#### WHAT NEEDS TO BE DONE
Extract all lines that hold "hasRes" from the records below.

==============================

/-- STATE_EXPORT, STATE_IMPORT, NOISE_STATS, SET_STRAGGLER_POLICY. -/
def Obligations.StateAndStatisticsCommandsComplete : Prop :=
  (∀ (m : Fin 64) (s t : State) (c : Cmd) (d : TensorDef),
    taken { fields := [(0, 3), (4, 8)], hasRes := true } 0x0604 m s = some (c, t) → tensorDef t (c.at_ 0 2) = some d → c.at_ 2 1 = 0 →
    c.at_ 4 4 + c.at_ 8 4 ≤ d.groups → 512 * c.at_ 8 4 ≤ c.resLen →
    ∃ r, r = piecesRead reqMaltster ((List.range (c.at_ 8 4)).map (fun i => (d.bank (t.tensor (c.at_ 0 2)).bank + 512 * (c.at_ 4 4 + i), 512))) t ∧
      Replies (.stateExport m) s c { status := .ok, res := r.2.1 } r.1 ∧ r.2.1.length = 512 * c.at_ 8 4) ∧
  (∀ (m : Fin 64) (s t : State) (c : Cmd) (d : TensorDef),
    taken { fields := [(0, 2), (4, 8)], argOk := fun _ => true } 0x0605 m s = some (c, t) → (t.hasBundle = false ∨ parked t = true) →
    namedTensor t (c.at_ 0 2) = some d → c.at_ 4 4 + c.at_ 8 4 ≤ d.groups → c.argLen = 512 * c.at_ 8 4 → importBad t c = none →
    ∃ u v, Replies (.stateImport m) s c { status := .ok } v ∧
      u = State.each (fun i s => importRecord d (importK t d) (c.at_ 4 4 + i) (slice c.arg (512 * i) 512) s) (List.range (c.at_ 8 4)) t ∧
      (v.tensor (c.at_ 0 2)).frozen = false ∧ v.mem = u.mem ∧ v.plots = t.plots ∧ v.grn = u.grn ∧
      (t.hasBundle = true → v.sch = t.sch) ∧
      (t.hasBundle = false → t.sch.restore ≤ v.sch.restore ∧ ∀ i, i < c.at_ 8 4 → leAt c.arg (512 * i) 4 ≤ v.sch.restore)) ∧
  (∀ (m : Fin 64) (s t : State) (c : Cmd), taken { hasRes := true } 0x0606 m s = some (c, t) →
    ∃ es, es = takeEntries c.resLen (t.ltr.noise.map noiseEntry) ∧ es <+: t.ltr.noise.map noiseEntry ∧
      es.flatten.length ≤ c.resLen ∧
      Replies (.noiseStats m) s c { status := .ok, inline := leBytes 1 es.length, res := es.flatten } t) ∧
  (∀ (m : Fin 64) (s t : State) (c : Cmd), taken { fields := [(0, 4)], argOk := fun _ => true } 0x0506 m s = some (c, t) →
    c.argLen = 4 * c.at_ 0 4 →
    (∀ i, i < c.at_ 0 4 → leAt c.arg (4 * i) 4 < 2 ^ 17 ∧ leAt c.arg (4 * i) 4 % 65536 ∈ outgoing t) →
    Replies (.setStragglerPolicy m) s c { status := .ok, step := some (if t.hasBundle then t.sch.step + 1 else 2 ^ 64 - 1) }
      { t with sch := { t.sch with latches := t.sch.latches ++ [⟨false, true, .straggler ((List.range (c.at_ 0 4)).map
        (fun i => (leAt c.arg (4 * i) 4 % 65536, natBit 16 (leAt c.arg (4 * i) 4))))⟩] } })

/-! ### Memory commands (Table 13.9) -/

/-- SET_PARTITION, ALLOC_OBJECT, FREE_OBJECT. -/
def Obligations.PartitionsAndObjectsComplete : Prop :=
  (∀ (m : Fin 64) (s t : State) (c : Cmd), taken { fields := [(0, 28)] } 0x0201 m s = some (c, t) →
    t.sch.active = none → t.sch.staged = none → objList t = [] →
    ((List.range 6).map (fun i => c.at_ (4 * i) 4)).sum = 512 → c.at_ 0 4 ∈ [4, 8, 16, 32, 64, 128, 256] → c.at_ 24 4 ≤ 2032 →
    ∃ u, Replies (.setPartition m) s c { status := .ok } { t with mem := u } ∧
      u.parts = (List.range 6).map (fun i => c.at_ (4 * i) 4) ∧ u.cellarGib = c.at_ 24 4 ∧ u.cells = t.mem.cells ∧
      u.objs = t.mem.objs ∧ u.tun = t.mem.tun ∧ u.withdrawn = t.mem.withdrawn ∧ u.chOut = t.mem.chOut) ∧
  (∀ (m : Fin 64) (s t : State) (c : Cmd), taken { fields := [(0, 11)] } 0x0202 m s = some (c, t) →
    (c.at_ 0 8 = 0 → Replies (.allocObject m) s c { status := .badArgument, detail := 32 } t) ∧
    (∀ a r, c.at_ 0 8 ≠ 0 → c.at_ 8 1 ≤ 1 → c.at_ 9 1 ∈ [1, 5, 7] → (objList t).length < 4096 →
      lowestFit t (c.at_ 9 1) (wholeFrames (c.at_ 0 8)) = some a → (if c.at_ 8 1 = 1 then freeRegion t else some 0) = some r →
      ∃ u, Replies (.allocObject m) s c { status := .ok, inline := leBytes 8 a ++ leBytes 4 (t.mem.lastObj + 1) ++ leBytes 1 r } { t with mem := u } ∧
        u.objs.get none (t.mem.lastObj + 1) = some ⟨a, wholeFrames (c.at_ 0 8), if c.at_ 8 1 = 1 then some r else none, none⟩ ∧
        (∀ i, i ≠ t.mem.lastObj + 1 → Tab.wf none t.mem.objs = true → u.objs.get none i = t.mem.objs.get none i) ∧
        (c.at_ 8 1 = 1 → 128 ≤ r ∧ r < 256 ∧ (Tab.wf {} t.mem.tun = true →
          u.tun.get {} r = { base := a, fin := a + wholeFrames (c.at_ 0 8), x := natSigned 8 (c.at_ 10 1), en := true })) ∧
        (c.at_ 8 1 = 0 → u.tun = t.mem.tun) ∧ u.cells = t.mem.cells ∧
        (partRange t (c.at_ 9 1)).1 ≤ a ∧ a + wholeFrames (c.at_ 0 8) ≤ (partRange t (c.at_ 9 1)).2 ∧
        rangeFree t a (wholeFrames (c.at_ 0 8)) = true ∧
        (∀ b, (partRange t (c.at_ 9 1)).1 ≤ b → b + wholeFrames (c.at_ 0 8) ≤ (partRange t (c.at_ 9 1)).2 →
          rangeFree t b (wholeFrames (c.at_ 0 8)) = true → a ≤ b))) ∧
  (∀ (m : Fin 64) (s t : State) (c : Cmd) (o : Obj), taken { fields := [(0, 4)] } 0x0203 m s = some (c, t) →
    Tab.wf none t.mem.objs = true → Tab.wf {} t.mem.tun = true →
    t.mem.objs.get none (c.at_ 0 4) = some o → o.table = none → bundleRefers t o = false →
    ∃ u, Replies (.freeObject m) s c { status := .ok } { t with mem := u } ∧ u.objs.get none (c.at_ 0 4) = none ∧
      (∀ i, i ≠ c.at_ 0 4 → u.objs.get none i = t.mem.objs.get none i) ∧
      (∀ r, o.region = some r → u.tun.get {} r = {}) ∧ (∀ r, o.region ≠ some r → u.tun.get {} r = t.mem.tun.get {} r) ∧
      u.cells = t.mem.cells)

==============================

#### PROBLEM SOLUTION
    taken { fields := [(0, 3), (4, 8)], hasRes := true } 0x0604 m s = some (c, t) → tensorDef t (c.at_ 0 2) = some d → c.at_ 2 1 = 0 →
  (∀ (m : Fin 64) (s t : State) (c : Cmd), taken { hasRes := true } 0x0606 m s = some (c, t) →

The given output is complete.